§ Input:
-- ==== Sys2Proof/Laws/PerInstr.lean ====
section
/-! SUPPORT. Statements about every instruction, one lemma for each constructor.  Encoding: the decoder gives back every well-formed
instruction that has a word (R48 to R56). -/

namespace Sys2Proof.Laws

/-- A word's number. -/
theorem word_toNat (op bits : Nat) (ho : op < 256) (hb : bits < 2 ^ 24) : (word op bits).toNat = op * 2 ^ 24 + bits := by
  unfold word
  rw [BitVec.toNat_ofNat]
  exact Nat.mod_eq_of_lt (by omega)

/-- A word's opcode (R48). -/
theorem word_opcode (op bits : Nat) (ho : op < 256) (hb : bits < 2 ^ 24) : (word op bits).opcode = op := by
  unfold Word.opcode
  rw [word_toNat op bits ho hb]
  omega

/-- A decoded word whose instruction is well formed and has that word. -/
theorem decode_of {i : Instr} {w : Word} (h : decodeFields w = i) (he : encode i = some w) (hw : i.wellFormed = true) : decode w = .ok i := by
  unfold decode
  rw [h, if_pos he, if_pos hw]

/-! ### The formats (R49) -/

/-- A Boolean field is one bit. -/
theorem bitNat_lt (b : Bool) : bitNat b < 2 := by cases b <;> decide

/-- A flag read back. -/
theorem flag_eq (n : Nat) (b : Bool) (h : n = bitNat b) : (n == 1) = b := by subst h; cases b <;> rfl

/-- A field read back. -/
theorem field_eq {k : Nat} (n : Nat) (x : BitVec k) (h : n % 2 ^ k = x.toNat) : BitVec.ofNat k n = x := by
  apply BitVec.eq_of_toNat_eq
  rw [BitVec.toNat_ofNat, h]

theorem V3_lt (o : V3) : o.toBits < 2 ^ 24 := by
  obtain ⟨d, a, pa, la, b, pb, lb, bs⟩ := o
  have h_d := d.isLt
  have h_a := a.isLt
  have h_pa := pa.isLt
  have h_la := bitNat_lt la
  have h_b := b.isLt
  have h_pb := pb.isLt
  have h_lb := bitNat_lt lb
  have h_bs := bitNat_lt bs
  show d.toNat * 2 ^ 19 + a.toNat * 2 ^ 14 + pa.toNat * 2 ^ 11 + bitNat la * 2 ^ 10 + b.toNat * 2 ^ 5 + pb.toNat * 2 ^ 2 + bitNat lb * 2 ^ 1 + bitNat bs < 2 ^ 24
  omega

theorem V3_ofWord (op : Nat) (ho : op < 256) (o : V3) : V3.ofWord (word op o.toBits) = o := by
  obtain ⟨d, a, pa, la, b, pb, lb, bs⟩ := o
  have h_d := d.isLt
  have h_a := a.isLt
  have h_pa := pa.isLt
  have h_la := bitNat_lt la
  have h_b := b.isLt
  have h_pb := pb.isLt
  have h_lb := bitNat_lt lb
  have h_bs := bitNat_lt bs
  have hn : (word op (V3.toBits ⟨d, a, pa, la, b, pb, lb, bs⟩)).toNat = op * 2 ^ 24 +
    (d.toNat * 2 ^ 19 + a.toNat * 2 ^ 14 + pa.toNat * 2 ^ 11 + bitNat la * 2 ^ 10 + b.toNat * 2 ^ 5 + pb.toNat * 2 ^ 2 + bitNat lb * 2 ^ 1 + bitNat bs) := word_toNat op _ ho (V3_lt ⟨d, a, pa, la, b, pb, lb, bs⟩)
  unfold V3.ofWord Word.field Word.flag
  rw [hn]
  rw [V3.mk.injEq]
  exact ⟨field_eq _ _ (by omega), field_eq _ _ (by omega), field_eq _ _ (by omega), flag_eq _ _ (by omega), field_eq _ _
    (by omega), field_eq _ _ (by omega), flag_eq _ _ (by omega), flag_eq _ _ (by omega)⟩

theorem VI_lt (o : VI) : o.toBits < 2 ^ 24 := by
  obtain ⟨d, a, pa, la, imm⟩ := o
  have h_d := d.isLt
  have h_a := a.isLt
  have h_pa := pa.isLt
  have h_la := bitNat_lt la
  have h_imm := imm.isLt
  show d.toNat * 2 ^ 19 + a.toNat * 2 ^ 14 + pa.toNat * 2 ^ 11 + bitNat la * 2 ^ 10 + imm.toNat < 2 ^ 24
  omega

theorem VI_ofWord (op : Nat) (ho : op < 256) (o : VI) : VI.ofWord (word op o.toBits) = o := by
  obtain ⟨d, a, pa, la, imm⟩ := o
  have h_d := d.isLt
  have h_a := a.isLt
  have h_pa := pa.isLt
  have h_la := bitNat_lt la
  have h_imm := imm.isLt
  have hn : (word op (VI.toBits ⟨d, a, pa, la, imm⟩)).toNat = op * 2 ^ 24 +
    (d.toNat * 2 ^ 19 + a.toNat * 2 ^ 14 + pa.toNat * 2 ^ 11 + bitNat la * 2 ^ 10 + imm.toNat) := word_toNat op _ ho (VI_lt ⟨d, a, pa, la, imm⟩)
  unfold VI.ofWord Word.field Word.flag
  rw [hn]
  rw [VI.mk.injEq]
  exact ⟨field_eq _ _ (by omega), field_eq _ _ (by omega), field_eq _ _ (by omega), flag_eq _ _ (by omega), field_eq _ _ (by omega)⟩

theorem S3_lt (o : S3) : o.toBits < 2 ^ 24 := by
  obtain ⟨d, a, b⟩ := o
  have h_d := d.isLt
  have h_a := a.isLt
  have h_b := b.isLt
  show d.toNat * 2 ^ 19 + a.toNat * 2 ^ 14 + b.toNat * 2 ^ 9 < 2 ^ 24
  omega

theorem S3_ofWord (op : Nat) (ho : op < 256) (o : S3) : S3.ofWord (word op o.toBits) = o := by
  obtain ⟨d, a, b⟩ := o
  have h_d := d.isLt
  have h_a := a.isLt
  have h_b := b.isLt
  have hn : (word op (S3.toBits ⟨d, a, b⟩)).toNat = op * 2 ^ 24 +
    (d.toNat * 2 ^ 19 + a.toNat * 2 ^ 14 + b.toNat * 2 ^ 9) := word_toNat op _ ho (S3_lt ⟨d, a, b⟩)
  unfold S3.ofWord Word.field
  rw [hn]
  rw [S3.mk.injEq]
  exact ⟨field_eq _ _ (by omega), field_eq _ _ (by omega), field_eq _ _ (by omega)⟩

theorem SI_lt (o : SI) : o.toBits < 2 ^ 24 := by
  obtain ⟨d, a, imm⟩ := o
  have h_d := d.isLt
  have h_a := a.isLt
  have h_imm := imm.isLt
  show d.toNat * 2 ^ 19 + a.toNat * 2 ^ 14 + imm.toNat < 2 ^ 24
  omega

theorem SI_ofWord (op : Nat) (ho : op < 256) (o : SI) : SI.ofWord (word op o.toBits) = o := by
  obtain ⟨d, a, imm⟩ := o
  have h_d := d.isLt
  have h_a := a.isLt
  have h_imm := imm.isLt
  have hn : (word op (SI.toBits ⟨d, a, imm⟩)).toNat = op * 2 ^ 24 +
    (d.toNat * 2 ^ 19 + a.toNat * 2 ^ 14 + imm.toNat) := word_toNat op _ ho (SI_lt ⟨d, a, imm⟩)
  unfold SI.ofWord Word.field
  rw [hn]
  rw [SI.mk.injEq]
  exact ⟨field_eq _ _ (by omega), field_eq _ _ (by omega), field_eq _ _ (by omega)⟩

theorem SL_lt (o : SL) : o.toBits < 2 ^ 24 := by
  obtain ⟨d, imm⟩ := o
  have h_d := d.isLt
  have h_imm := imm.isLt
  show d.toNat * 2 ^ 19 + imm.toNat < 2 ^ 24
  omega

theorem SL_ofWord (op : Nat) (ho : op < 256) (o : SL) : SL.ofWord (word op o.toBits) = o := by
  obtain ⟨d, imm⟩ := o
  have h_d := d.isLt
  have h_imm := imm.isLt
  have hn : (word op (SL.toBits ⟨d, imm⟩)).toNat = op * 2 ^ 24 + (d.toNat * 2 ^ 19 + imm.toNat) := word_toNat op _ ho (SL_lt ⟨d, imm⟩)
  unfold SL.ofWord Word.field
  rw [hn]
  rw [SL.mk.injEq]
  exact ⟨field_eq _ _ (by omega), field_eq _ _ (by omega)⟩

theorem B_lt (o : B) : o.toBits < 2 ^ 24 := by
  obtain ⟨imm⟩ := o
  have h_imm := imm.isLt
  show imm.toNat < 2 ^ 24
  omega

theorem B_ofWord (op : Nat) (ho : op < 256) (o : B) : B.ofWord (word op o.toBits) = o := by
  obtain ⟨imm⟩ := o
  have h_imm := imm.isLt
  have hn : (word op (B.toBits ⟨imm⟩)).toNat = op * 2 ^ 24 + (imm.toNat) := word_toNat op _ ho (B_lt ⟨imm⟩)
  unfold B.ofWord Word.field
  rw [hn]
  exact congrArg B.mk (field_eq _ _ (by omega))

theorem BX_lt (o : BX) : o.toBits < 2 ^ 24 := by
  obtain ⟨s⟩ := o
  have h_s := s.isLt
  show s.toNat * 2 ^ 19 < 2 ^ 24
  omega

theorem BX_ofWord (op : Nat) (ho : op < 256) (o : BX) : BX.ofWord (word op o.toBits) = o := by
  obtain ⟨s⟩ := o
  have h_s := s.isLt
  have hn : (word op (BX.toBits ⟨s⟩)).toNat = op * 2 ^ 24 + (s.toNat * 2 ^ 19) := word_toNat op _ ho (BX_lt ⟨s⟩)
  unfold BX.ofWord Word.field
  rw [hn]
  exact congrArg BX.mk (field_eq _ _ (by omega))

theorem M_lt (o : M) : o.toBits < 2 ^ 24 := by
  obtain ⟨d, base, lb, imm⟩ := o
  have h_d := d.isLt
  have h_base := base.isLt
  have h_lb := bitNat_lt lb
  have h_imm := imm.isLt
  show d.toNat * 2 ^ 19 + base.toNat * 2 ^ 14 + bitNat lb * 2 ^ 13 + imm.toNat < 2 ^ 24
  omega

theorem M_ofWord (op : Nat) (ho : op < 256) (o : M) : M.ofWord (word op o.toBits) = o := by
  obtain ⟨d, base, lb, imm⟩ := o
  have h_d := d.isLt
  have h_base := base.isLt
  have h_lb := bitNat_lt lb
  have h_imm := imm.isLt
  have hn : (word op (M.toBits ⟨d, base, lb, imm⟩)).toNat = op * 2 ^ 24 +
    (d.toNat * 2 ^ 19 + base.toNat * 2 ^ 14 + bitNat lb * 2 ^ 13 + imm.toNat) := word_toNat op _ ho (M_lt ⟨d, base, lb, imm⟩)
  unfold M.ofWord Word.field Word.flag
  rw [hn]
  rw [M.mk.injEq]
  exact ⟨field_eq _ _ (by omega), field_eq _ _ (by omega), flag_eq _ _ (by omega), field_eq _ _ (by omega)⟩

theorem MC_lt (o : MC) : o.toBits < 2 ^ 24 := by
  obtain ⟨d, h, c, lc, imm⟩ := o
  have h_d := d.isLt
  have h_h := h.isLt
  have h_c := c.isLt
  have h_lc := bitNat_lt lc
  have h_imm := imm.isLt
  show d.toNat * 2 ^ 19 + h.toNat * 2 ^ 14 + c.toNat * 2 ^ 9 + bitNat lc * 2 ^ 8 + imm.toNat < 2 ^ 24
  omega

theorem MC_ofWord (op : Nat) (ho : op < 256) (o : MC) : MC.ofWord (word op o.toBits) = o := by
  obtain ⟨d, h, c, lc, imm⟩ := o
  have h_d := d.isLt
  have h_h := h.isLt
  have h_c := c.isLt
  have h_lc := bitNat_lt lc
  have h_imm := imm.isLt
  have hn : (word op (MC.toBits ⟨d, h, c, lc, imm⟩)).toNat = op * 2 ^ 24 +
    (d.toNat * 2 ^ 19 + h.toNat * 2 ^ 14 + c.toNat * 2 ^ 9 + bitNat lc * 2 ^ 8 + imm.toNat) := word_toNat op _ ho (MC_lt ⟨d, h, c, lc, imm⟩)
  unfold MC.ofWord Word.field Word.flag
  rw [hn]
  rw [MC.mk.injEq]
  exact ⟨field_eq _ _ (by omega), field_eq _ _ (by omega), field_eq _ _ (by omega), flag_eq _ _ (by omega), field_eq _ _ (by omega)⟩

theorem MA_lt (o : MA) : o.toBits < 2 ^ 24 := by
  obtain ⟨d, a, la, o, lo, z⟩ := o
  have h_d := d.isLt
  have h_a := a.isLt
  have h_la := bitNat_lt la
  have h_o := o.isLt
  have h_lo := bitNat_lt lo
  have h_z := z.isLt
  show d.toNat * 2 ^ 19 + a.toNat * 2 ^ 14 + bitNat la * 2 ^ 13 + o.toNat * 2 ^ 8 + bitNat lo * 2 ^ 7 + z.toNat < 2 ^ 24
  omega

theorem MA_ofWord (op : Nat) (ho : op < 256) (o : MA) : MA.ofWord (word op o.toBits) = o := by
  obtain ⟨d, a, la, o, lo, z⟩ := o
  have h_d := d.isLt
  have h_a := a.isLt
  have h_la := bitNat_lt la
  have h_o := o.isLt
  have h_lo := bitNat_lt lo
  have h_z := z.isLt
  have hn : (word op (MA.toBits ⟨d, a, la, o, lo, z⟩)).toNat = op * 2 ^ 24 +
    (d.toNat * 2 ^ 19 + a.toNat * 2 ^ 14 + bitNat la * 2 ^ 13 + o.toNat * 2 ^ 8 + bitNat lo * 2 ^ 7 + z.toNat) := word_toNat op _ ho
      (MA_lt ⟨d, a, la, o, lo, z⟩)
  unfold MA.ofWord Word.field Word.flag
  rw [hn]
  rw [MA.mk.injEq]
  exact ⟨field_eq _ _ (by omega), field_eq _ _ (by omega), flag_eq _ _ (by omega), field_eq _ _ (by omega), flag_eq _ _
    (by omega), field_eq _ _ (by omega)⟩

theorem X_lt (o : X) : o.toBits < 2 ^ 24 := by
  obtain ⟨x, y, z, imm⟩ := o
  have h_x := x.isLt
  have h_y := y.isLt
  have h_z := z.isLt
  have h_imm := imm.isLt
  show x.toNat * 2 ^ 19 + y.toNat * 2 ^ 14 + z.toNat * 2 ^ 9 + imm.toNat < 2 ^ 24
  omega

theorem X_ofWord (op : Nat) (ho : op < 256) (o : X) : X.ofWord (word op o.toBits) = o := by
  obtain ⟨x, y, z, imm⟩ := o
  have h_x := x.isLt
  have h_y := y.isLt
  have h_z := z.isLt
  have h_imm := imm.isLt
  have hn : (word op (X.toBits ⟨x, y, z, imm⟩)).toNat = op * 2 ^ 24 +
    (x.toNat * 2 ^ 19 + y.toNat * 2 ^ 14 + z.toNat * 2 ^ 9 + imm.toNat) := word_toNat op _ ho (X_lt ⟨x, y, z, imm⟩)
  unfold X.ofWord Word.field
  rw [hn]
  rw [X.mk.injEq]
  exact ⟨field_eq _ _ (by omega), field_eq _ _ (by omega), field_eq _ _ (by omega), field_eq _ _ (by omega)⟩

theorem MM_lt (o : MM) : o.toBits < 2 ^ 24 := by
  obtain ⟨acc, a, b⟩ := o
  have h_acc := acc.isLt
  have h_a := a.isLt
  have h_b := b.isLt
  show acc.toNat * 2 ^ 20 + a.toNat * 2 ^ 15 + b.toNat * 2 ^ 10 < 2 ^ 24
  omega

theorem MM_ofWord (op : Nat) (ho : op < 256) (o : MM) : MM.ofWord (word op o.toBits) = o := by
  obtain ⟨acc, a, b⟩ := o
  have h_acc := acc.isLt
  have h_a := a.isLt
  have h_b := b.isLt
  have hn : (word op (MM.toBits ⟨acc, a, b⟩)).toNat = op * 2 ^ 24 +
    (acc.toNat * 2 ^ 20 + a.toNat * 2 ^ 15 + b.toNat * 2 ^ 10) := word_toNat op _ ho (MM_lt ⟨acc, a, b⟩)
  unfold MM.ofWord Word.field
  rw [hn]
  rw [MM.mk.injEq]
  exact ⟨field_eq _ _ (by omega), field_eq _ _ (by omega), field_eq _ _ (by omega)⟩

end Sys2Proof.Laws

namespace Sys2Proof.Laws.Encoding

/-- A well-formed instruction that has a word is what the decoder reads from that word. -/
def Statement (i : Instr) : Prop := i.wellFormed = true → ∀ w, encode i = some w → decode w = .ok i

/-- An event or a command has no word. -/
theorem of_none {i : Instr} (h : encode i = none) : Statement i := fun _ _ he => by rw [h] at he; cases he

/-- An instruction whose word reads back. -/
theorem of_word {i : Instr} {w : Word} (he : encode i = some w) (h : decodeFields w = i) : Statement i := fun hw _ hx => by
  rw [he] at hx
  cases hx
  exact decode_of h he hw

§ What is required:
Where in the records does the word "namespace" appear? Copy each line that holds it.

§ Response:
namespace Sys2Proof.Laws
namespace Sys2Proof.Laws.Encoding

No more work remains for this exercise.